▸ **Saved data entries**
Content starts
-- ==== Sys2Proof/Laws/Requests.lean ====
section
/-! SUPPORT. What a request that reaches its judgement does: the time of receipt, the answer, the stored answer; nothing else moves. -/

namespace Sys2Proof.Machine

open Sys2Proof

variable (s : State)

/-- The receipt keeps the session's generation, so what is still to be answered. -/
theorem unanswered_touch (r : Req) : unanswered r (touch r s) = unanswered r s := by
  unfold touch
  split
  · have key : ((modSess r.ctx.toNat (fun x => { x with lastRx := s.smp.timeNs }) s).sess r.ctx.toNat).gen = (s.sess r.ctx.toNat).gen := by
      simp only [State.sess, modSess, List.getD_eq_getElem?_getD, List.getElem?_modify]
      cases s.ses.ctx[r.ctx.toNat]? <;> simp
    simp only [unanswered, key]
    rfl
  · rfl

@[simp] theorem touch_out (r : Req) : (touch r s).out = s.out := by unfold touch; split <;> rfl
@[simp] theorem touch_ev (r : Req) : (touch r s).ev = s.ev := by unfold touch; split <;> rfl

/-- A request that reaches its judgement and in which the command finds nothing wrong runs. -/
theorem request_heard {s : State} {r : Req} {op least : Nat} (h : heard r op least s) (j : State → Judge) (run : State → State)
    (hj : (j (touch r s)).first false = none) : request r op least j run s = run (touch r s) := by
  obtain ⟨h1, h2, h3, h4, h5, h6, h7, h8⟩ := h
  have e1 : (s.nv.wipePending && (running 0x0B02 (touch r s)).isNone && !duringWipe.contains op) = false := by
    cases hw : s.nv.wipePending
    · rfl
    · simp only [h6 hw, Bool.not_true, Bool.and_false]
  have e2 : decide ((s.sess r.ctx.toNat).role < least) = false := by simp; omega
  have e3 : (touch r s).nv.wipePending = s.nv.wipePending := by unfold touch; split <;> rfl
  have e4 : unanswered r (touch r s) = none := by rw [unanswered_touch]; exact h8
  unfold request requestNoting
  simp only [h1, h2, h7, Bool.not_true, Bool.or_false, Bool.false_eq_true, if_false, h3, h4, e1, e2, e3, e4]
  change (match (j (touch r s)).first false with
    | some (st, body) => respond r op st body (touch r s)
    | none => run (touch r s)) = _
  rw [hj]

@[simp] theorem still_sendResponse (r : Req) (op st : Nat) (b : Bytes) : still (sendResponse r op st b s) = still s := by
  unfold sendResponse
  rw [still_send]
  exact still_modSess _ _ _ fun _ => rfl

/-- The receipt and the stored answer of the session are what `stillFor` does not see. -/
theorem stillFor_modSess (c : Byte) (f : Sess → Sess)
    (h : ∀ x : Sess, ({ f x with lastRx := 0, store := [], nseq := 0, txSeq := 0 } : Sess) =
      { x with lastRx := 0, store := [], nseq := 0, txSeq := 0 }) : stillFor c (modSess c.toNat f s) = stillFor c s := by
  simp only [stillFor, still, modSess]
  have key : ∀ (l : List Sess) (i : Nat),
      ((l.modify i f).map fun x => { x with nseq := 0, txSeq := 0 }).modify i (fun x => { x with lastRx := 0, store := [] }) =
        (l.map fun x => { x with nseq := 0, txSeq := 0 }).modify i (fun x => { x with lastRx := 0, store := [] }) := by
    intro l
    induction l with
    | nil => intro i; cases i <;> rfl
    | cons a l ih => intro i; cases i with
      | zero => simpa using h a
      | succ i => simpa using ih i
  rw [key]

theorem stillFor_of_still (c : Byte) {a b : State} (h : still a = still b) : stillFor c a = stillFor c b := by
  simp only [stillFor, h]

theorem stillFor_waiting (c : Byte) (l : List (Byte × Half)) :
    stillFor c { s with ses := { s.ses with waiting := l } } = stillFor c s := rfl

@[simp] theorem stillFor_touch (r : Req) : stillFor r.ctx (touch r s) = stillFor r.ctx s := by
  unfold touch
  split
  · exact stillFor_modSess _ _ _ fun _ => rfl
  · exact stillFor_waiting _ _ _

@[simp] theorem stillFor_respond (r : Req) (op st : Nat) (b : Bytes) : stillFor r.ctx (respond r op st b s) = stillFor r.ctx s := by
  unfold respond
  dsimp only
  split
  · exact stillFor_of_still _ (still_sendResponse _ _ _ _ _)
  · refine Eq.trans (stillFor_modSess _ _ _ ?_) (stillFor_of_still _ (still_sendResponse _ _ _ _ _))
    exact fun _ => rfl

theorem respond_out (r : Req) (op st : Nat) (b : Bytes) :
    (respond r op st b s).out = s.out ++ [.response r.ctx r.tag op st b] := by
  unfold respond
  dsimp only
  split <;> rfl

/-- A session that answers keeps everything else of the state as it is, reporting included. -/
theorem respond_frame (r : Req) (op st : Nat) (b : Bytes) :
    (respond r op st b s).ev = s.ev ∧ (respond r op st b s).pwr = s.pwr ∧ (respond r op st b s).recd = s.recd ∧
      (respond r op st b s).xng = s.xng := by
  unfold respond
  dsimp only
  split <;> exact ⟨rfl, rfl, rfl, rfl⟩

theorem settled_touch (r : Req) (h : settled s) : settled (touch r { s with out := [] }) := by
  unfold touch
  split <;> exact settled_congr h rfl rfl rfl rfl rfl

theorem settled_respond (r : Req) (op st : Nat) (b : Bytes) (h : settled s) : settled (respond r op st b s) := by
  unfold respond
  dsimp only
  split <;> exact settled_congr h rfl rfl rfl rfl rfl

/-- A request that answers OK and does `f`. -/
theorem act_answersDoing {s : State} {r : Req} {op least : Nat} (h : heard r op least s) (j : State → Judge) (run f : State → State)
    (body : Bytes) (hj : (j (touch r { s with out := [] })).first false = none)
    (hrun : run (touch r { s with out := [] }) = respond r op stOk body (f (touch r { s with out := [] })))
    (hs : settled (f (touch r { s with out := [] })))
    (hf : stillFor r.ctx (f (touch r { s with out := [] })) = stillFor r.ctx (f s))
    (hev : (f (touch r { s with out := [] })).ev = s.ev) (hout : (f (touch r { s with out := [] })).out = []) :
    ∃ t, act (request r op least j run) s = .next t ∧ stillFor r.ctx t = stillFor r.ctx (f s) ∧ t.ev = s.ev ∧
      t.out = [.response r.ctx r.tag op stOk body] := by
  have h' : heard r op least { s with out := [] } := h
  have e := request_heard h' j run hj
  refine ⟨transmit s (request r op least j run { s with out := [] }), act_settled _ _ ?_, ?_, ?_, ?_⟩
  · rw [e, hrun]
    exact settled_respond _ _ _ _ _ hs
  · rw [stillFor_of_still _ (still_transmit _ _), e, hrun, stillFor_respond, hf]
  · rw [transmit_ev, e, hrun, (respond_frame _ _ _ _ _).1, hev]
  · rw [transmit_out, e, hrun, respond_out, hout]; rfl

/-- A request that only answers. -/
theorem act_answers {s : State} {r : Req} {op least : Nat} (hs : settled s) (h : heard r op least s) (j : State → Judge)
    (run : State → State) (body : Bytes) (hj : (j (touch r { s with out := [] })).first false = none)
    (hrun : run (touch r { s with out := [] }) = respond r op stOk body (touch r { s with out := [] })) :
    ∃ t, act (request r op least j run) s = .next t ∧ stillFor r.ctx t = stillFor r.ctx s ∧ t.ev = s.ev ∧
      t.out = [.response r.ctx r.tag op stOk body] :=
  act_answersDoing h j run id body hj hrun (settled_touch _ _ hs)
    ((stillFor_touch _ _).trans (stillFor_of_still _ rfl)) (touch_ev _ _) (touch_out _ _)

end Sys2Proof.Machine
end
Content ends
Using the data above, reproduce exactly the lines from the line that contains "theorem stillFor_waiting (c" through the line that contains "stillFor_waiting _ _ _", including both.

theorem stillFor_waiting (c : Byte) (l : List (Byte × Half)) :
    stillFor c { s with ses := { s.ses with waiting := l } } = stillFor c s := rfl

@[simp] theorem stillFor_touch (r : Req) : stillFor r.ctx (touch r s) = stillFor r.ctx s := by
  unfold touch
  split
  · exact stillFor_modSess _ _ _ fun _ => rfl
  · exact stillFor_waiting _ _ _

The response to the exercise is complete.